Given entries section start
-- ==== Sys2Proof/Certificates/Slice0/Obligations.lean ====
section
/-! DEFINITION. The statements for the provers. A statement about an environment that is `quietFor` some events
speaks of ENV_REF (20_memory.md R77 to R79) without failures or own steps; a statement without that premise holds
for every environment (R76). -/

open Sys2Proof Sys2Proof.Machine Sys2Proof.Safety

/-! Encoding -/

/-- R85 to R87, R93: the bytes that decode to a command and a rest are exactly the command's byte followed by
that rest. -/
def Obligations.DecodeEncodeAgree : Prop :=
  ∀ (bs : List (BitVec 8)) (i : Instr) (rest : List (BitVec 8)),
    decode bs = .ok (i, rest) ↔ bs = encodeBytes i ++ rest

/-- R86, R87, R91: the byte of each of the 23 rows of the opcode map, written out bit by bit, decodes to that row's
command; 233 of the 256 bytes decode to none, and each of those is refused with its value. -/
def Obligations.OpcodeMapOfTheSpec : Prop :=
  (∀ row ∈ [(0b00000000#8, Instr.rdd), (0b00000001#8, .wrd), (0b00000010#8, .rmwd), (0b00000011#8, .rdx),
      (0b00000100#8, .wrx), (0b00000101#8, .rmwx), (0b00010000#8, .ident), (0b00010001#8, .linksup),
      (0b00100000#8, .setlink), (0b00100001#8, .setclksh), (0b00100010#8, .setclkdly), (0b00100011#8, .setimped),
      (0b00100100#8, .setfifo), (0b00100101#8, .setgpio), (0b00100110#8, .setled), (0b00100111#8, .setmdix),
      (0b00101000#8, .setidle), (0b00101001#8, .setdspeq), (0b00101010#8, .fldfix), (0b00101011#8, .setloop),
      (0b00110000#8, .configure), (0b01000000#8, .reset), (0b01000001#8, .isrstdone)],
    decodeOpcode row.1 = .ok row.2) ∧
    ((List.range 256).countP fun n =>
      decodeOpcode (BitVec.ofNat 8 n) == Except.error (DecodeError.illegalOpcode (BitVec.ofNat 8 n))) = 233

/-! The host port and the step -/

/-- R85, with R14 and R22: a host write to `CMD` of a value whose low 8 bits (the register's width: log entry 8,
DEDUCED) are a command's byte runs that command, and does nothing else but take the host's move off its list (log
entry 6, DESIGN CHOICE). That one step runs the command whole is the model's choice (log entry 5). -/
def Obligations.StepRunsIssuedCommand : Prop :=
  ∀ (s : State) (v : BitVec 32) (ms : List HostMove) (i : Instr) (rest : List (BitVec 8)),
    s.seq = .idle → s.host = .write 0x00 v :: ms → decode (v.setWidth 8 :: rest) = .ok (i, rest) →
      step s = exec i { s with host := ms }

/-- R91, R170: a host write to `CMD` of a byte that is no command writes 0x0003 to STATUS, has an empty bus trace
and changes no other register. (The byte is the low 8 bits of what the host writes, R14, R22: log entry 8. The host's
moves are a list, log entry 6.) -/
def Obligations.IllegalCommandOnlyWritesStatus : Prop :=
  ∀ (s : State) (v : BitVec 32) (ms : List HostMove), s.seq = .idle → s.host = .write 0x00 v :: ms →
    (∀ i, v.setWidth 8 ≠ encode i) →
      step s = .next { s with host := ms, status := 0x0003, trace := [] }

/-- R14, R22: a host write by the index R22 gives an operand register leaves in it the value truncated to the
register's width, and changes no other register; it counts as written from then on (the model's record, log
entry 1). -/
def Obligations.HostWriteTruncates : Prop :=
  ∀ (s : State) (index : BitVec 8) (v : BitVec 32) (ms : List HostMove) (o : Operand),
    s.seq = .idle → s.host = .write index v :: ms → index = registerIndex (.operand o) →
      ∃ t, step s = .next t ∧
        (t.ops.get o).toNat = v.toNat % 2 ^ operandWidth o ∧
        (∀ p, p ≠ o → t.ops.get p = s.ops.get p) ∧
        (∀ p, p ∈ t.unwritten ↔ p ∈ s.unwritten ∧ p ≠ o) ∧
        t = { s with host := ms, ops := t.ops, unwritten := t.unwritten }

/-- R22, R29, R32: a host read by the index R22 gives a register returns the register, widened with zeros, and
changes no register; RSTATE reads as the code R29 gives its state. (That the value is appended to a list of what the
host read is the model's form, log entry 6; that an operand register the host never wrote reads like any other, with no
mark, is the model's choice, log entry 1.) -/
def Obligations.HostReadReturnsRegister : Prop :=
  ∀ (s : State) (index : BitVec 8) (ms : List HostMove) (r : HostReg),
    s.seq = .idle → s.host = .read index :: ms → index = registerIndex r → r ≠ .cmd →
      ∃ v : BitVec 32, step s = .next { s with host := ms, got := s.got ++ [(r, v)] } ∧
        (r = .status → v.toNat = s.status.toNat) ∧ (r = .rval → v.toNat = s.rval.toNat) ∧
        (r = .rbool → v.toNat = s.rbool.toNat) ∧
        (r = .rstate → (s.rstate = .idle → v = 0) ∧ (s.rstate = .requested → v = 1) ∧
          (s.rstate = .complete → v = 2)) ∧
        (∀ o, r = .operand o → v = s.ops.get o)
Given entries section end
## Problem statement
When a line in the data contains the string "trace", copy that line.

## Result for this task
/-- R91, R170: a host write to `CMD` of a byte that is no command writes 0x0003 to STATUS, has an empty bus trace
      step s = .next { s with host := ms, status := 0x0003, trace := [] }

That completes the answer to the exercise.